Can Human Day Traders Beat HFT Manipulation?

A man named Dan Sullivan, a former Chicago Mercantile Exchange floor trader, recently disclosed a manipulative experience. Sullivan bought and sold derivatives based LIBOR interest rate. Recently, Big Banks have been accused of manipulating the LIBOR rate. Back in 2008, Sullivan received a text message that indicated Lehman's was going under. Based on prior positioning with his derivatives, Sullivan expected to make one million dollars when the new LIBOR number came out the next morning. Knowing how the LIBOR figure is used and the likely collapse of Lehman, he was very sure of himself.

What happened that morning? The LIBOR number was mostly the same. There wasn't a significant increase or decrease. Sullivan was dumbfounded. In hindsight, it became clear - the banks had lied about the number. Many traders are suing because of the alleged deception.

Scott Patterson, Wall Street Journal report and author of the popular Dark Pools high frequency trading book, was recently interview by Brian Lehrer of NPR. High frequency trading computers are responsible for 60% to 70% of all trading today. As such, HFT trades make up the majority of the liquidity. These computers send in massive waves of orders to buy and sell futures, stocks, options, etc. Instead of humans handling orders, this incredibly fast pace has left regulators in the dust. While the markets are theoretically regulated by the FCC and CTFC, they lack the computing resources, manpower and funding to properly supervise.

Without regulation, you have manipulation. Let's say Greece defaults and a big move in the currency markets results. The high frequency algorithms will see this occur and positions will immediately change. When high volatility occurs, the HFT systems are able to pull out. Because of the liquidity caused by HFT, the markets would grind to a halt. Look up "splash crash" to see what researchers say about this hypothetical scenario. Sure, regulators could say that the HFT systems cannot pull out during a crisis, but again, this is a complex enforcement issue.

We will now look at a third manipulation scenario. Major news events and company press releases can greatly affect financial markets. This results in instant volatility across the world's most popular stocks, futures and currencies. Laws and policies are in place to prevent this type of information dissemination. What happens when an insider lets a trading friend know the Apple third-quarter profit figures prior to the public announcement? This trader friend can now place trades anticipating the financial reaction. This trader can also share this information with others. To leak, only a few seconds are required considering the speed at which we are able to communicate today. There are many hands announcements must pass through before they become public knowledge.
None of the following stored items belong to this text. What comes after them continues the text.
/-- A pop that is taken (R98, R99, R106): the head goes, the port is reset, the backlog's lowest notice takes the
place, and a SPENT entry whose last notice it was is released (R10). The report of another entry under a claim waits
(R17). -/
def Obligations.NoticePopTaken : Prop :=
  ∀ (q : QueueId) (i : Byte) (s : State) (h : Notice) (rest : List Notice), s.settled = true →
    (s.queue q).standing = none → (s.queue q).proper = h :: rest → h.entry.val = i.toNat →
    ¬((s.entry h.entry).state = .spent ∧ s.claimed h.entry = true ∧ s.noticesOf h.entry = 1) →
    rest.length ≤ 15 → ((s.queue q).backlog ≠ [] → rest.length = 15) →
    ∃ t, exec (.noticePop q i) s = .next t ∧
      t.queue q = { s.queue q with
        proper := rest ++ (s.queue q).backlog.take 1, backlog := (s.queue q).backlog.drop 1
        headSealed := false, pointer := 0, latch := [] } ∧
      (∀ r, r ≠ q → t.queue r = s.queue r) ∧
      t.notices.reports = s.notices.reports ++
        (if s.claimed h.entry = true ∧ s.noticesOf h.entry = 1 then [h.entry] else []) ∧
      ((s.entry h.entry).state = .spent → s.noticesOf h.entry = 1 →
        t.entry h.entry = { s.entry h.entry with state := .free, deadline := 0, remaining := 0, repeatsLeft := 0 } ∧
        t.table.freeList = s.table.freeList ++ [h.entry]) ∧
      (¬((s.entry h.entry).state = .spent ∧ s.noticesOf h.entry = 1) → t.table = s.table) ∧
      (∀ a, a ≠ h.entry → t.entry a = s.entry a) ∧
      t.bus = s.bus ∧ t.cmd = s.cmd ∧ t.time = s.time ∧ t.engine = s.engine ∧ t.trig = s.trig ∧
      t.out = s.out ∧ t.irq = s.irq

/-- The standing pop at the end of the claim (R100): taken if the head still names the entry, else refused. -/
def Obligations.StandingPopTaken : Prop :=
  ∀ (q : QueueId) (e : EntryIdx) (s : State), (s.queue q).standing = some e → s.claimed e = false →
    (((s.queue q).proper = [] ∨ ∃ h rest, (s.queue q).proper = h :: rest ∧ h.entry ≠ e) →
      exec (.standingPop q) s = .next { s.setQueue q { s.queue q with standing := none } with
        bus := { s.bus with wm := true } }) ∧
    ∀ h rest, (s.queue q).proper = h :: rest → h.entry = e → rest.length ≤ 15 →
      ((s.queue q).backlog ≠ [] → rest.length = 15) → (s.entry e).state = .spent → s.noticesOf e = 1 →
      ∃ t, exec (.standingPop q) s = .next t ∧
        t.queue q = { s.queue q with
          proper := rest ++ (s.queue q).backlog.take 1, backlog := (s.queue q).backlog.drop 1
          headSealed := false, pointer := 0, latch := [], standing := none } ∧
        (∀ r, r ≠ q → t.queue r = s.queue r) ∧ t.notices.reports = s.notices.reports ∧
        t.entry e = { s.entry e with state := .free, deadline := 0, remaining := 0, repeatsLeft := 0 } ∧
        t.table.freeList = s.table.freeList ++ [e] ∧ (∀ a, a ≠ e → t.entry a = s.entry a) ∧ t.bus = s.bus ∧
        t.cmd = s.cmd ∧ t.time = s.time ∧ t.engine = s.engine ∧ t.trig = s.trig ∧ t.out = s.out ∧
        t.irq = s.irq

/-- VSEL and NSEL writes (R186, R40): a valid code selects its item, every other VSEL code is refused. -/
def Obligations.SelectorWrites : Prop :=
  (∀ (v : ViewItem) (s : State), s.settled = true →
    exec (.vselWrite v.code) s = .next { s with bus := { s.bus with
      vsel := v, viewPointer := 0, viewLatch := [] } }) ∧
  (∀ (b : Byte) (s : State), s.settled = true → (∀ v : ViewItem, v.code ≠ b) →
    exec (.vselWrite b) s = .next { s with bus := { s.bus with wm := true } }) ∧
  ∀ (b : Byte) (s : State), s.settled = true →
    exec (.nselWrite b) s = .next { s with bus := { s.bus with
      nsel := if b.getLsbD 0 then .tb1 else .tb0, nowPointer := 0, nowLatch := [] } }

/-- Reads of the VIEW and NOW ports (R185, R40), and the bytes of every view (R192, R194, R107), with the next field of
an entry (R1). -/
def Obligations.ViewAndNowReads : Prop :=
  (∀ (s : State), s.settled = true →
    let latch := if s.bus.viewPointer = 0 then s.viewBytes s.bus.vsel else s.bus.viewLatch
    exec .viewRead s = .next { s with bus := { s.bus with
      viewLatch := latch
      viewPointer := if s.bus.viewPointer + 1 < s.bus.vsel.length then s.bus.viewPointer + 1 else 0
      readData := some (latch.getD s.bus.viewPointer 0) } }) ∧
  (∀ (s : State), s.settled = true →
    let n := (s.now s.bus.nsel).toNat
    let latch : List Byte :=
      if s.bus.nowPointer = 0 then [BitVec.ofNat 8 n, BitVec.ofNat 8 (n / 256), BitVec.ofNat 8 (n / 65536)]
      else s.bus.nowLatch
    exec .nowRead s = .next { s with bus := { s.bus with
      nowLatch := latch
      nowPointer := s.bus.nowPointer + 1
      readData := some (latch.getD s.bus.nowPointer.val 0) } }) ∧
  (∀ v : ViewItem, v.length =
    match v with | .entry _ => 19 | .group _ => 3 | .trigger _ => 10 | .list _ => 2 | .freeList => 3) ∧
  let byte (v i : Nat) : Byte := BitVec.ofNat 8 (v / 256 ^ i)
  let index (i : Option Nat) : Byte := BitVec.ofNat 8 (i.getD 255)
  let actionCode (a : TriggerAction) : Nat :=
    match a with | .arm _ => 0 | .cancel _ => 1 | .hold _ => 2 | .resume _ => 3
  let target (a : TriggerAction) : Byte :=
    match a with
    | .arm e => BitVec.ofNat 8 e.val | .cancel e => BitVec.ofNat 8 e.val
    | .hold g => BitVec.ofNat 8 g.val | .resume g => BitVec.ofNat 8 g.val
  (∀ (s : State) (e : EntryIdx),
    let x := s.entry e
    let b := x.behavior
    let time : Nat := match x.state with | .armed => x.deadline.toNat | .held => x.remaining.toNat | _ => 0
    let count (q : QueueId) : Nat :=
      ((s.queue q).proper ++ (s.queue q).backlog).countP fun n => decide (n.entry = e)
    let behind (q : QueueId) : Nat := if (s.queue q).backlog.any fun n => decide (n.entry = e) then 1 else 0
    s.viewBytes (.entry e) =
      [(match x.state with | .free => 0 | .idle => 1 | .armed => 2 | .held => 3 | .spent => 4),
        BitVec.ofNat 8 ((match b.timebase with | .tb0 => 0 | .tb1 => 1)
          + (match b.catchUp with | .skip => 0 | .keep => 4) + (if b.autoFree then 8 else 0)
          + (match b.postMode with | .off => 0 | .every => 16 | .final => 32)
          + (match b.queue with | .nq0 => 0 | .nq1 => 64)),
        BitVec.ofNat 8 (b.line.val
          + (match b.action with | .none => 0 | .set => 32 | .clear => 64 | .toggle => 96)),
        b.repeatLoad, b.tag, index (b.group.map (·.val)), index (b.successor.map (·.val)),
        byte x.startDelay.toNat 0, byte x.startDelay.toNat 1, byte x.startDelay.toNat 2,
        byte x.period.toNat 0, byte x.period.toNat 1, byte x.period.toNat 2, x.repeatsLeft,
        byte time 0, byte time 1, byte time 2, index ((s.nextOf e).map (·.val)),
        BitVec.ofNat 8 (count .nq0 + 4 * behind .nq0 + 8 * count .nq1 + 32 * behind .nq1)]) ∧
  (∀ (s : State) (e : EntryIdx),
    ((s.entry e).state = .idle ∨ (s.entry e).state = .held ∨ (s.entry e).state = .spent → s.nextOf e = none) ∧
    ∀ l, (s.entry e).state = .free ∧ l = s.table.freeList ∨
        (s.entry e).state = .armed ∧ l = s.list (s.entry e).behavior.timebase →
      (∀ before, l = before ++ [e] → e ∉ before → s.nextOf e = none) ∧
      ∀ before a after, l = before ++ e :: a :: after → e ∉ before → s.nextOf e = some a) ∧
  (∀ (s : State) (g : GroupIdx), s.viewBytes (.group g) =
    [(match (s.group g).phase with | .running => 0 | .holding => 1 | .held => 2 | .resuming => 3),
      (s.group g).depth.setWidth 8, BitVec.ofNat 8 (s.group g).heldCount]) ∧
  (∀ (s : State) (l : TrigIdx),
    let x := s.line l
    let record : Option Capture := match x.record with | .none => none | .pending c => some c | .inService c _ => some c
    s.viewBytes (.trigger l) =
      [BitVec.ofNat 8 ((match x.edge with | .off => 0 | .rising => 1 | .falling => 2 | .both => 3)
          + 4 * actionCode x.action + (if x.level then 16 else 0)
          + (match x.record with
              | .none => 0 | .pending _ => 32 | .inService _ none => 64 | .inService _ (some _) => 64 + 128)),
        target x.action,
        BitVec.ofNat 8 ((match record with | none => 0 | some c => actionCode c.action)
          + (if x.overrun then 4 else 0) + (if x.miss then 8 else 0))] ++
      match record with
      | none => [0, 0, 0, 0, 0, 0, 0]
      | some c => [target c.action, byte c.now0.toNat 0, byte c.now0.toNat 1, byte c.now0.toNat 2,
          byte c.now1.toNat 0, byte c.now1.toNat 1, byte c.now1.toNat 2]) ∧
  ∀ s : State,
    (∀ b, s.viewBytes (.list b) = [index ((s.list b).head?.map (·.val)), BitVec.ofNat 8 (s.list b).length]) ∧
    s.viewBytes .freeList = [index (s.table.freeList.head?.map (·.val)),
      index (s.table.freeList.getLast?.map (·.val)), BitVec.ofNat 8 s.table.freeList.length]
Retail traders, those who trade from home as a hobby or as fulltime income, are also at risk when it comes to manipulation. These traders must be aware of the instability imposed by high frequency trading. Humans looking to position themselves within a fast past world of automated, algorithmic buying and selling should consider a trading education. Such training teaches strategies that recognize manipulation and work alongside it.

High Frequency Trading is here to stay. Even though governments may improve trade monitoring technology, the speed at which automated systems develop far outpaces the cumbersome paradigm. Sure, governments recognize how HFT have become intertwined and necessary function of electronic trading.